Location
- Institute Road, Kings Heath Birmingham, West Midlands, B14 7EG England 52°25′58″N 1°53′25″W﻿ / ﻿52.4329°N 1.8903°W

Information
- Type: Voluntary aided school
- Motto: Laus Deo (Praise God)
- Religious affiliation: Roman Catholic
- Established: 1953
- Local authority: Birmingham
- Specialist: Sports College, Training School and Science College
- Department for Education URN: 103560 Tables
- Ofsted: Reports
- Head teacher: Dr J Coughlan
- Staff: 90
- Gender: Co-educational
- Age: 11 to 18
- Enrolment: 1,152
- Colour: purple
- Website: http://www.bishopchalloner.org.uk/

= Bishop Challoner Catholic College =

Bishop Challoner Catholic College is a Roman Catholic secondary school in the Kings Heath area of Birmingham, England. The school has a roll of 1,152 students, including 212 sixth form students.

One of the first 100 Teaching Schools, the school is a nationally recognised leader in the fields of Initial Teacher Education, research and development and also in supporting school improvement. Professional development programmes provide support for thousands of colleagues both within and beyond their Teaching School Alliance. Bishop Challoner Catholic College is the lead school for the Central Maths Hub and the Central Midland Science Learning Partnership, working with hundreds of schools across the Midlands to support STEM subjects. Bishop Challoner Catholic College are at the heart of the development and delivery of programmes to support non-specialist teachers in physics, maths and MFL and works in partnership with the Royal Society to develop STEM projects and resources that benefit pupils across multiple schools.

==History==
Opened in 1953, it was the first Catholic secondary school in Birmingham. John Welford was the first Headteacher of the school and he was in post until 1964.

==Arts==
For the second time, the school has received a Government School Achievement Award for examination results, the National Curriculum Award and Artsmark Gold for the provision of drama, music, dance, art and performance in the school. The school's production of West Side Story, Beauty and the Beast, Big the Musical and We Will Rock You, have won the Columba Trophy for the best school production in Birmingham. The school has had its fair few alumni including Olympic gymnast Dominick Cunningham.

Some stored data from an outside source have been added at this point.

theorem decodeHeader_encodeHeader (w h : Word) {c cs : Byte} (hc : legalChannels c = true) (hcs : legalColorspace cs = true) :
    decodeHeader m (encodeHeader m w h c cs ++ rest) = .ok (.header w h c cs, rest) := by
  simp [encodeHeader, Magic.bytes, be32, decodeHeader, unbe32_be32, hc, hcs]

theorem decodeCommandByte_encode (c : Command) : decodeCommandByte (encode m (startOf c) ++ rest) = .ok (startOf c, rest) := by
  cases c <;> rfl

/-- The decoder gives every well-formed instruction back from its encoding, whatever follows, by its constructor. -/
theorem decode_encode {i : Instr} (hw : i.WellFormed) : decode m i.space (encode m i ++ rest) = .ok (i, rest) := by
  cases i with
  | index slot => exact decodeChunk_encode_index m rest slot
  | diff dr dg db => exact decodeChunk_encode_diff m rest hw
  | luma dg x y => exact decodeChunk_encode_luma m rest hw
  | rgb r g b => rfl
  | rgba r g b a => rfl
  | run count => exact decodeChunk_encode_run m rest hw
  | header w h c cs =>
    obtain ⟨hc, hcs⟩ := Bool.and_eq_true_iff.mp hw
    exact decodeHeader_encodeHeader m rest w h hc hcs
  | nop => rfl
  | enc => exact decodeCommandByte_encode m rest .enc
  | dec => exact decodeCommandByte_encode m rest .dec
  | decBody => exact decodeCommandByte_encode m rest .decBody
  | encHdr => exact decodeCommandByte_encode m rest .encHdr
  | decHdr => exact decodeCommandByte_encode m rest .decHdr

/-- Settles O13: each encoded form lies in the range of its own decoder clause. -/
theorem decodeInvertsEncode : Obligations.DecodeInvertsEncode := fun m _ rest hw => decode_encode m rest hw

/-! ### Encode after decode, one lemma per encoded form -/

theorem encode_index_slotField (h : b0.toNat < 64) : encode m (.index (slotField b0)) = [b0] := by
  rw [encode, slotField_val, Nat.mod_eq_of_lt h, BitVec.ofNat_toNat, BitVec.setWidth_eq]

theorem encode_diff_of_toNat {dr dg db : Int}
    (hrange : -2 ≤ dr ∧ dr ≤ 1 ∧ -2 ≤ dg ∧ dg ≤ 1 ∧ -2 ≤ db ∧ db ≤ 1)
    (hb : 64 + (dr + 2) * 16 + (dg + 2) * 4 + (db + 2) = (b0.toNat : Int)) :
    (Instr.diff dr dg db).WellFormed ∧ b0 :: rest = encode m (.diff dr dg db) ++ rest := by
  have hw := wellFormed_diff_iff.mpr hrange
  rw [encode_diff m hw, hb, ofInt_toNat_byte]
  exact ⟨hw, rfl⟩

theorem encode_luma_of_toNat {b1 : Byte} {dg x y : Int}
    (hrange : (-32 ≤ dg ∧ dg ≤ 31) ∧ (-8 ≤ x ∧ x ≤ 7) ∧ -8 ≤ y ∧ y ≤ 7)
    (hb0 : 128 + (dg + 32) = (b0.toNat : Int)) (hb1 : (x + 8) * 16 + (y + 8) = (b1.toNat : Int)) :
    (Instr.luma dg x y).WellFormed ∧ b0 :: b1 :: rest = encode m (.luma dg x y) ++ rest := by
  obtain ⟨hg, hx, hy⟩ := hrange
  rw [encode_luma m hg hx hy, hb0, hb1, ofInt_toNat_byte, ofInt_toNat_byte]
  exact ⟨wellFormed_luma_iff.mpr ⟨hg, hx, hy⟩, rfl⟩

theorem encode_run_of_toNat {count : Nat} (hrange : 1 ≤ count ∧ count ≤ 62) (hb : 191 + count = b0.toNat) :
    (Instr.run count).WellFormed ∧ b0 :: rest = encode m (.run count) ++ rest := by
  rw [encode_run m hrange, hb, BitVec.ofNat_toNat, BitVec.setWidth_eq]
  exact ⟨wellFormed_run_iff.mpr hrange, rfl⟩

variable {m rest} {bs : List Byte} {i : Instr}

/-- What the chunk decoder took is the encoding of its well-formed answer, by the range of the first byte. -/
theorem encode_decodeChunk (m : Magic) (h : decodeChunk bs = .ok (i, rest)) : i.WellFormed ∧ bs = encode m i ++ rest := by
  obtain _ | ⟨b0, tl⟩ := bs
  · cases h
  rcases firstByte_cases b0 with hi | hd | hl | hr | rfl | rfl
  · cases (decodeChunk_index hi tl).symm.trans h
    exact ⟨rfl, by rw [encode_index_slotField m hi, List.singleton_append]⟩
  · cases (decodeChunk_diff hd tl).symm.trans h
    exact encode_diff_of_toNat m rest (by unfold bits; omega) (by unfold bits; omega)
  · obtain _ | ⟨b1, tl⟩ := tl
    · cases (decodeChunk_luma_truncated hl).symm.trans h
    cases (decodeChunk_luma hl b1 tl).symm.trans h
    have hb1 := b1.isLt
    exact encode_luma_of_toNat m rest (by unfold bits; omega) (by unfold bits; omega) (by unfold bits; omega)
  · cases (decodeChunk_run hr tl).symm.trans h
    exact encode_run_of_toNat m rest (by unfold bits; omega) (by unfold bits; omega)
  · obtain _ | ⟨r, _ | ⟨g, _ | ⟨b, tl⟩⟩⟩ := tl <;> cases h
    exact ⟨rfl, rfl⟩
  · obtain _ | ⟨r, _ | ⟨g, _ | ⟨b, _ | ⟨a, tl⟩⟩⟩⟩ := tl <;> cases h
    exact ⟨rfl, rfl⟩

theorem encode_decodeHeader (h : decodeHeader m bs = .ok (i, rest)) :
    i.WellFormed ∧ i.space = .header ∧ bs = encode m i ++ rest := by
  obtain ⟨w, hh, c, cs, rfl, hc, hcs⟩ := decodeHeader_ok h
  refine ⟨Bool.and_eq_true_iff.mpr ⟨hc, hcs⟩, rfl, ?_⟩
  unfold decodeHeader at h
  split at h
  · split_ifs at h with hm
    cases h
    simp only [encode, encodeHeader, ← not_not.mp hm, be32_unbe32]
    rfl
  · cases h

/-- A command's byte is its CMD code (rule R26). -/
theorem encode_decodeCommand (m : Magic) {code : BitVec 3} (h : decodeCommand code = .ok i) :
    i.WellFormed ∧ i.space = .command ∧ encode m i = [code.setWidth 8] := by
  rcases decodeCommand_ok h with ⟨rfl, rfl⟩ | ⟨c, rfl, rfl⟩
  · exact ⟨rfl, rfl, rfl⟩
  · cases c <;> exact ⟨rfl, rfl, rfl⟩

theorem encode_decodeCommandByte (m : Magic) (h : decodeCommandByte bs = .ok (i, rest)) :
    i.WellFormed ∧ i.space = .command ∧ bs = encode m i ++ rest := by
  unfold decodeCommandByte at h
  split at h
  · cases h
  next b tl =>
    split_ifs at h with hb
    split at h
    next j hj =>
      cases h
      obtain ⟨hw, hs, he⟩ := encode_decodeCommand m hj
      have hwide : (b.setWidth 3).setWidth 8 = b := by bv_omega
      exact ⟨hw, hs, by rw [he, hwide, List.singleton_append]⟩
    next => cases h

/-- Settles O14, by the spaces. -/
theorem encodeInvertsDecode : Obligations.EncodeInvertsDecode := by
  intro m sp bs rest i h
  cases sp with
  | body =>
    obtain ⟨hw, hbs⟩ := encode_decodeChunk m h
    exact ⟨hw, decodeChunk_space h, hbs⟩
  | header => exact encode_decodeHeader h
  | command => exact encode_decodeCommandByte m h

/-! ### The length of a chunk (rules R83, R91, R181) -/

/-- Where there is a first byte, a chunk cut short is all that the chunk decoder rejects. -/
theorem decodeChunk_cons_error {tl : List Byte} {e : Reject} (h : decodeChunk (b0 :: tl) = .error e) :
    e = .truncatedChunk := by
  rcases firstByte_cases b0 with hi | hd | hl | hr | rfl | rfl
  · cases (decodeChunk_index hi tl).symm.trans h
  · cases (decodeChunk_diff hd tl).symm.trans h
  · cases tl with
    | nil => cases (decodeChunk_luma_truncated hl).symm.trans h; rfl
    | cons b1 tl => cases (decodeChunk_luma hl b1 tl).symm.trans h
  · cases (decodeChunk_run hr tl).symm.trans h
  · obtain _ | ⟨r, _ | ⟨g, _ | ⟨b, tl⟩⟩⟩ := tl <;> cases h <;> rfl
  · obtain _ | ⟨r, _ | ⟨g, _ | ⟨b, _ | ⟨a, tl⟩⟩⟩⟩ := tl <;> cases h <;> rfl

/-- A chunk that decodes is there whole: its length is the one its first byte gives. -/
theorem chunkLen_le_of_decodeChunk_ok {tl : List Byte} (h : decodeChunk (b0 :: tl) = .ok (i, rest)) :
    chunkLen b0 ≤ tl.length + 1 := by
  obtain ⟨-, hbs⟩ := encode_decodeChunk Config.standard.magic h
  have hlen := congrArg List.length hbs
  rw [List.length_append, encode_length, (decodeChunk_length h).1] at hlen
  exact le_of_le_of_eq (Nat.le_add_right _ _) hlen.symm

/-- A chunk decodes alike whatever bytes follow it (rule R83). -/
theorem decodeChunk_append (h : decodeChunk bs = .ok (i, [])) (more : List Byte) :
    decodeChunk (bs ++ more) = .ok (i, more) := by
  obtain ⟨hw, hbs⟩ := encode_decodeChunk Config.standard.magic h
  have hdec := decode_encode Config.standard.magic more hw
  rw [decodeChunk_space h] at hdec
  rw [hbs, List.append_nil]
  exact hdec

The Performing Arts, We Sing Show Choir were given the 'once-in-a-lifetime' opportunity of performing as part of the choir at the Mass which was taken by Pope Benedict XVI. The Mass, held at Cofton Park in Longbridge, was the pinnacle of the Pope's visit to Great Britain and was his final visit before returning to the Vatican in Rome. After weeks of rehearsals, the 10 students and 3 teachers joined the 2200 other choristers from across the country and were seated in the Grandstand directly to the left of the Pope as he delivered the Mass. Continuing this success, the Choir secured one of three places in the final of a national search for the UK's best Glee Club. The best club would win a once-in-a-lifetime opportunity to perform on the West End stage at London's Apollo Victoria Theatre, home of WICKED, in December 2010. The competition was judged by members of the WICKED cast including Lee Mead (BBC's Any Dream Will Do), Rachel Tucker (BBC's I'd Do Anything) and Louise Dearman at WICKED Day.

==Academic performance==
The school has improved since 1998 when 37% of pupils received 5 or more A*-C grades at GCSE. In 2008, this figure had risen to over 80% of pupils receiving 5 or more A*-C grades.
In March 2009 the school achieved an 'Outstanding' grade in its Section 5 and Section 48 OFSTED inspection reports.